The Keep It Simple Silly, (KISS) principle comes in handy here, as complexity only impacts management, deployment and licensing costs for our Azure lift and shift projects. Best practice for Oracle, which is also stated in the docs states:
- With the scalability of Azure cloud VMs, the database to deploy should be a single instance Oracle database, (or Oracle supported product).
- To help scale, consider using Oracle Active Dataguard to leverage 1, 2 or more secondary databases for reporting, feeding ELT/ETL or backups.
- If deploying a secondary Dataguard to another region, consider using an Oracle Far Sync instance to assist in keeping them up to date.
- Also use Oracle Active Dataguard configured automatic failover for DR purposes, designating sequential failover steps as required.
- Use Azure Site Recovery, (ASR) to take snapshots of the Oracle VM(s) and create new copies that can be used to quickly do a final recovery to a consistent state vs. cloning or recovering from a full backup.
- Use RMAN to take backups and save backups to Azure Blob storage.
Oracle on Azure High Level Diagram
If the database needs more resources, it is easy to scale the VM(s) up as necessary. I spend a larger amount of time calculating IO to make sure the disk IO has room to grow over time. Now Disk is separate from the VMs and is important to Oracle- I'd like to save that for another post, so I will leave you with this:
- Have the discussion about what Azure cloud, any cloud is and how it is architected differently than an on-prem datacenter.
- Ask the customer why they are using RAC and then ask them if their RAC environment passes the HA or scalability needs of RAC.
- Seriously consider how Oracle Dataguard, either passive or active can play a role into a strong HA and DR story for the customer. The product is incredibly robust and is superior to cloud needs for customer's Oracle databases.
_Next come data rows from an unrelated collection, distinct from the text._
-- ==== Sys2Proof/Machine/Tiers.lean ====
section
/-! DEFINITION. The migrator: tier commands, placement, demotion, moves and their flip, eviction, patrol scrubbing and the T2
ports (05_memory.md R172 to R205, R213 to R217, R747; 10_sheets.md R426, R427; 18_module_interfaces.md R714). -/

namespace Sys2Proof.Machine

/-! ## What is mapped, and where -/

/-- The granules with VALID set, in ascending index. -/
def State.mapped (s : State) : List Nat :=
  let b := physCarve s.chip.ttBase
  (s.mem.filter fun c => decide (b ≤ c.1) && decide (c.1 < b + 2 ^ 29) && (c.1 - b) % 8 == 7 && c.2.getLsbD 7).map fun c =>
    (c.1 - b) / 8

/-- Granules of a sheet in a tier, in ascending index. -/
def State.inTier (s : State) (i tier : Nat) : List Nat :=
  s.mapped.filter fun g => entSheet (s.entry g) == i && entTier (s.entry g) == tier

/-- Is a location in use: by an entry, as a move's destination, or as a source that is still read (R193)? -/
def State.locUsed (s : State) (tier loc : Nat) : Bool :=
  (s.mapped.any fun g => entTier (s.entry g) == tier && entLoc (s.entry g) == loc) ||
  (s.moves.any fun m => m.dtier == tier && m.dloc == loc) || (s.freeing.any fun f => f.1 == tier * 2 ^ 25 + loc)

/-- Usage register of a sheet and tier. -/
def usageReg (i tier : Nat) : Nat := if tier = 0 then Reg.U0 i else if tier = 1 then Reg.U1 i else Reg.U2 i

/-- Usage of a tier by a sheet with the destinations its moves reserve (R218). -/
def State.claimed (s : State) (i tier : Nat) : Nat :=
  (s.word (usageReg i tier)).toNat + (s.moves.filter fun m => m.sheet == i && m.dtier == tier).length

/-- Quota of a sheet in a tier (R172, R218). -/
def State.quota (s : State) (i tier : Nat) : Nat :=
  if tier = 0 then s.q0 i else (s.word (if tier = 1 then Reg.Q1 i else Reg.Q2 i)).toNat

/-- Count a granule in or out of a tier. -/
def State.usage (s : State) (i tier : Nat) (up : Bool) : State :=
  let o := usageReg i tier
  s.wrw o (if up then s.word o + 1 else s.word o - 1)

/-- Count a writable granule in or out (R201). -/
def State.writable (s : State) (i : Nat) (up : Bool) : State :=
  s.wrw (Reg.WR i) (if up then s.word (Reg.WR i) + 1 else s.word (Reg.WR i) - 1)

/-- Granules of a sheet that an UNDRY is moving out of T2: each has its place among the writable ones (R181, R201). -/
def State.undrying (s : State) (i : Nat) : Nat :=
  (s.moves.filter fun m => m.sheet == i && s.tierCmds.any fun c => some c.crec == m.cmd && c.op == 4).length

/-- May one more granule of a sheet be writable (R201)? -/
def State.writableRoom (s : State) (i : Nat) : Bool :=
  decide ((s.word (Reg.WR i)).toNat + s.undrying i < min (s.word (Reg.WQ i)).toNat (s.quota i 0 + s.quota i 1))

/-! ## Free locations (R172, R175, R747) -/

/-- The first free location of a list, from a place in it that is free (DESIGN CHOICE, log entry 14). -/
def State.pickFree (s : State) (tier : Nat) (l : List Nat) : Option Nat :=
  let k := Config.slot s.draws % l.length
  (l.drop k ++ l.take k).find? fun x => !(s.locUsed tier x)

/-- T2 granules of root port n beyond the mirror area (R747). -/
def State.t2Usable (s : State) (n : Nat) : List Nat :=
  let m := s.rd Reg.MIRROR_T2 31 0
  let u := s.t2Gran.getD 0 0
  let skip := if n = 0 then m else m - u
  if s.t2Up.getD n false then (List.range (s.t2Gran.getD n 0 - skip)).map fun k => n * 2 ^ 24 + skip + k else []

/-- The base die on which a granule of a sheet must lie in T0: the die below the quire whose block of an enabled context's save
area holds it (10_sheets.md R407, R408). -/
def State.saveDie (s : State) (i g : Nat) : Option Nat :=
  (s.enabled i).findSome? fun c =>
    let a := s.recW i c 0 / 65536
    if a = 0 || decide (g < a) then none else ((s.quiresOf i)[(g - a) / 33]?).map s.dieOf

/-- Free location of a tier for a sheet; on a base die, or on any when `die` is none (R183; 10_sheets.md R408). -/
def State.freeLoc (s : State) (i tier : Nat) (die : Option Nat) : Option Nat :=
  match tier with
  | 0 =>
    let ks := match die with
      | some d => (s.slicesOf i).filter fun k => k / 16 == d
      | none => s.slicesOf i
    s.pickFree 0 (ks.flatMap fun k => (List.range (sliceRange k).2).map ((sliceRange k).1 + ·))
  | 1 =>
    let ds := match die with
      | some d => [d]
      | none => (List.range 4).map fun k => (Config.die s.draws + k) % 4
    ds.findSome? fun d => s.pickFree 1 ((List.range 352256).map (d * 368640 + ·))
  | _ => s.pickFree 2 (s.t2Usable 0 ++ s.t2Usable 1)

/-! ## Flips and demotions (R189 to R199, R426) -/

/-- Copy a granule to another location and flip its entry; false when a source line cannot be read (R195, R215). -/
def State.relocate (s : State) (g tier loc : Nat) : State × Bool :=
  let e := s.entry g
  let i := entSheet e
  let src := locPhys (entTier e) (entLoc e)
  if s.entryBad g then (s.uncorr 4 g 0 i, false) else
  let c := s.ecc src 65536 (65536 * g) 0 i
  if c.2.isSome then (c.1, false) else
  let s := c.1
  let s : State := { s with mem := Mem.copy s.mem src 65536 (locPhys tier loc),
                            upsets := clearUpsets s.upsets (locPhys tier loc) 65536 }
  ((((s.putEntry g (mkEntry i (entDry e) (entPin e) false tier 0 0 loc)).usage i (entTier e) false).usage i tier true).draw, true)

/-- A location that still serves reads of granule g: free only once they have returned (R193, R195). -/
def State.holdLoc (s : State) (g tier loc : Nat) : State :=
  { s with freeing := Map.set s.freeing (tier * 2 ^ 25 + loc) (g, tier) }

/-- Demote a granule to a location: its source is freed under R193 (R197). -/
def State.demote (s : State) (g tier loc : Nat) : State × Bool :=
  let e := s.entry g
  let r := s.relocate g tier loc
  if r.2 then (r.1.holdLoc g (entTier e) (entLoc e), true) else r

/-- Can a granule be demoted from its tier (R199)? -/
def eligible (tier e : Nat) : Bool := !(entPin e) && !(entMoving e) && (tier == 0 || entDry e)

/-- Does a granule that rests in T0 or T1 lie on the base die named, or on any when none is? -/
def State.onDie (s : State) (tier : Nat) (die : Option Nat) (g : Nat) : Bool :=
  match die with
  | none => true
  | some d => entLoc (s.entry g) / (if tier = 0 then 10240 else 368640) == d

/-- The clock over granules in order: touched ones are cleared and passed over, and so are those of another base die than the one that
needs room, and those whose copy has failed (R199). -/
def State.clock (tier : Nat) (die : Option Nat) (skip : List Nat) : List Nat → State → State × Option Nat
  | [], s => (s, none)
  | g :: rest, s =>
    if s.touched g then State.clock tier die skip rest (s.untouch g)
    else if eligible tier (s.entry g) && s.onDie tier die g && !(skip.contains g) then (s, some g)
    else State.clock tier die skip rest s

/-- A victim of a sheet in a tier, from the sheet's one hand, within two turns (R199) (DESIGN CHOICE, log entry 12). -/
def State.victim (s : State) (i tier : Nat) (die : Option Nat := none) (skip : List Nat := []) : State × Option Nat :=
  let l := s.inTier i tier
  let h := Map.getD s.hands i 0
  let turn := l.filter (fun g => decide (h ≤ g)) ++ l.filter fun g => decide (g < h)
  let r := State.clock tier die skip (turn ++ turn) s
  match r.2 with
  | none => r
  | some g => ({ r.1 with hands := Map.set r.1.hands i (g + 1) }, some g)

/-- Demote from T1 to T2 one dry unpinned granule of a sheet whose lines can all be read, trying at most fuel of them (R197). -/
def State.demoteFrom (i : Nat) (die : Option Nat) : Nat → List Nat → State → State × Bool
  | 0, _, s => (s, false)
  | n + 1, skip, s =>
    if s.quota i 2 ≤ s.claimed i 2 then (s, false) else
    let v := s.victim i 1 die skip
    match v.2, v.1.freeLoc i 2 none with
    | some g, some l =>
      let r := v.1.demote g 2 l
      if r.2 then r else State.demoteFrom i die n (g :: skip) r.1
    | _, _ => (v.1, false)

/-- Demote one dry unpinned granule of a sheet from T1 to T2 (R197): the demotions made for room are complete with the command
that needs them (DEDUCED, log entry 36). -/
def State.demoteT1 (s : State) (i : Nat) (die : Option Nat := none) : State × Bool :=
  State.demoteFrom i die (s.inTier i 1).length [] s

/-- Sheets R426 may take from. -/
def State.evictable (s : State) (die : Option Nat) (i : Nat) : Bool :=
  !(s.rdb (Reg.SCTL i) 4) && decide ((s.word (Reg.U2 i)).toNat < s.quota i 2) &&
  ((s.inTier i 1).any fun g => entDry (s.entry g) && !(entPin (s.entry g)) && s.onDie 1 die g)
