-- ==== Sys2Proof/Certificates/Slice0/Obligations.lean ====
section
/-! DEFINITION. The statements about the model, for the provers. -/

open Sys2Proof Sys2Proof.Machine

/-! ## The step, the queue and power -/

/-- The step takes the command at the front of the queue and answers what `exec` answers with the queue's rest. -/
def Obligations.StepRunsFront : Prop :=
  ∀ (c : Instr) (rest : List Instr) (s : State),
    step { s with pending := c :: rest } = exec c { s with pending := rest }

/-- The model's choice (log entry 2): a powered module with no command waiting counts one tick of its timebase, 2^32 + ADJ
units of 2^-32 ns (15_clocks_time.md R622), and nothing but the timebase changes; an unpowered one stays as it is. -/
def Obligations.EmptyQueueTicks : Prop :=
  ∀ s : State, s.pending = [] →
    (s.powered = true → ∃ t, step s = .next t ∧ t = { s with time := t.time } ∧
      t.time.rack = ((s.time.rack : Int) + 4294967296 + s.time.adj).toNat) ∧
    (s.powered = false → step s = .next s)

/-- A command completes exactly when it is well formed, and stops as malformed when it is not (log entry 13); an unpowered module
does nothing but wait for power-good (log entry 11). -/
def Obligations.WellFormedCompletes : Prop :=
  ∀ (c : Instr) (s : State),
    (c.wellFormed = true → ∃ t, exec c s = .next t) ∧
    (c.wellFormed = false → exec c s = .fault .malformed) ∧
    (s.powered = false → c.wellFormed = true → (∀ straps feed, c ≠ .powerGood straps feed) → exec c s = .next s)

/-- The module latches its straps at power-good; they stay until the next power-good, whatever happens to the straps; a change
of the straps while the module is powered is logged, with the latched straps and the new ones, and has no other effect but on the
log; straps that stay as they stand are no change (01_architecture.md R24). -/
def Obligations.StrapsLatched : Prop :=
  (∀ (straps : BitVec 13) (feed : Bool) (s t : State), exec (.powerGood straps feed) s = .next t →
    t.straps = straps ∧ t.feed = feed) ∧
  (∀ (c : Instr) (s t : State), (∀ straps feed, c ≠ .powerGood straps feed) → exec c s = .next t →
    t.straps = s.straps ∧ t.feed = s.feed) ∧
  (∀ (straps : BitVec 13) (s : State), s.powered = true → straps ≠ s.strapPins →
    ∃ u, u = ({ s with strapPins := straps } : State).post 0x0004 [s.straps.toNat, straps.toNat] ∧
      exec (.strapchg straps) s = .next u ∧ LogOnly { s with strapPins := straps } u) ∧
  (∀ s : State, s.powered = true → exec (.strapchg s.strapPins) s = .next s)

/-- Every step keeps the canonical form of memory: addresses strictly rising, no zero listed. -/
def Obligations.StepKeepsInv : Prop :=
  ∀ s t : State, Inv s → step s = .next t → Inv t

/-- No command adds to the queue or takes from it; so a queue of well-formed commands runs to its end without a stop, one command a
step, first in, first out, whatever the state. -/
def Obligations.QueueRunsToEnd : Prop :=
  (∀ (c : Instr) (s t : State), exec c s = .next t → t.pending = s.pending) ∧
  (∀ s : State, QueueOk s → ∃ t, Runs s.pending.length s t ∧ t.pending = [])

/-- What reset leaves: the numeric reset value of every register that no source of R9 names, empty queues, tables and engines,
every sheet EMPTY and every quire gated, and the memory in its canonical form. -/
def Obligations.ResetState : Prop :=
  (∀ o, o ∉ (csrSources Chip.blank 0 false 0 (Config.nonce 0)).map Prod.fst → State.reset.word o = regReset o) ∧ Inv State.reset ∧
  State.reset.pending = [] ∧ State.reset.dma = [] ∧ State.reset.outOps = [] ∧ State.reset.heldEvents = [] ∧
  State.reset.windows = [] ∧ State.reset.gathers = [] ∧ State.reset.bulks = [] ∧ State.reset.heldFlags = [] ∧
  State.reset.heldPkts = [] ∧ State.reset.closing = none ∧ State.reset.peers = [] ∧ State.reset.tierCmds = [] ∧
  State.reset.moves = [] ∧ State.reset.freeing = [] ∧ State.reset.calib = [] ∧ State.reset.selftest = none ∧
  State.reset.requests = [] ∧ State.reset.posts = [] ∧ State.reset.orders = [] ∧ State.reset.rulSrc = [] ∧
  State.reset.rulHome = [] ∧ State.reset.word Reg.EVICT_CTL = 16384 ∧ State.reset.word Reg.TLOST_CTL = 100 ∧
  State.reset.rd Reg.MCAP 11 0 = 2400 ∧ State.reset.rd Reg.START_STAT 3 0 = 0 ∧
  (∀ i, i < 16 → State.reset.rd (Reg.SCTL i) 2 0 = 0) ∧ (∀ q, q < 64 → State.reset.rd (Reg.QUIRE_STAT q) 2 0 = 0)

/-! ## Start-up and resets -/

/-- POWER_GOOD and MODULE_RESET complete: the module is powered with nothing in any engine, POWER_GOOD latches the straps and
FEED_CLASS of the command, and a MODULE reset keeps the latched ones, LEAVING and the queue (R24, R646, R650). -/
def Obligations.ResetRows : Prop :=
  (∀ (straps : BitVec 13) (feed : Bool) (s : State), ∃ t, exec (.powerGood straps feed) s = .next t ∧
    t.powered = true ∧ t.straps = straps ∧ t.feed = feed ∧ t.chip.serial = s.chip.serial ∧ t.pending = s.pending ∧
    t.quires = [] ∧ t.sheets = [] ∧ t.dma = [] ∧ t.outOps = [] ∧ t.windows = [] ∧ t.moves = [] ∧ t.bulks = [] ∧
    t.tierCmds = [] ∧ t.freeing = [] ∧ t.selftest = none ∧ t.calib = []) ∧
  (∀ s : State, s.powered = true → ∃ t, exec .moduleReset s = .next t ∧
    t.powered = true ∧ t.straps = s.straps ∧ t.feed = s.feed ∧ t.chip.serial = s.chip.serial ∧ t.pending = s.pending ∧
    t.quires = [] ∧ t.sheets = [] ∧ t.dma = [] ∧ t.outOps = [] ∧ t.windows = [] ∧ t.moves = [] ∧ t.bulks = [] ∧
    t.tierCmds = [] ∧ t.freeing = [] ∧ t.selftest = none ∧ t.calib = [] ∧
    t.power.leaving = s.power.leaving)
As Dataguard is less than RAC, it can save the customer a considerable amount of money on licensing costs, too.
It's alright the DBA might want to simply keep their RAC skills up-to-date by having it- I understand, I've got 2 decades under my belt as a DBA. The thing is, there are so many cool new tools and products, like Azure CLI, Azure services and automation with DevOps to learn, there's plenty of new skills they'll acquire that will make them more valuable than just knowing Oracle RAC.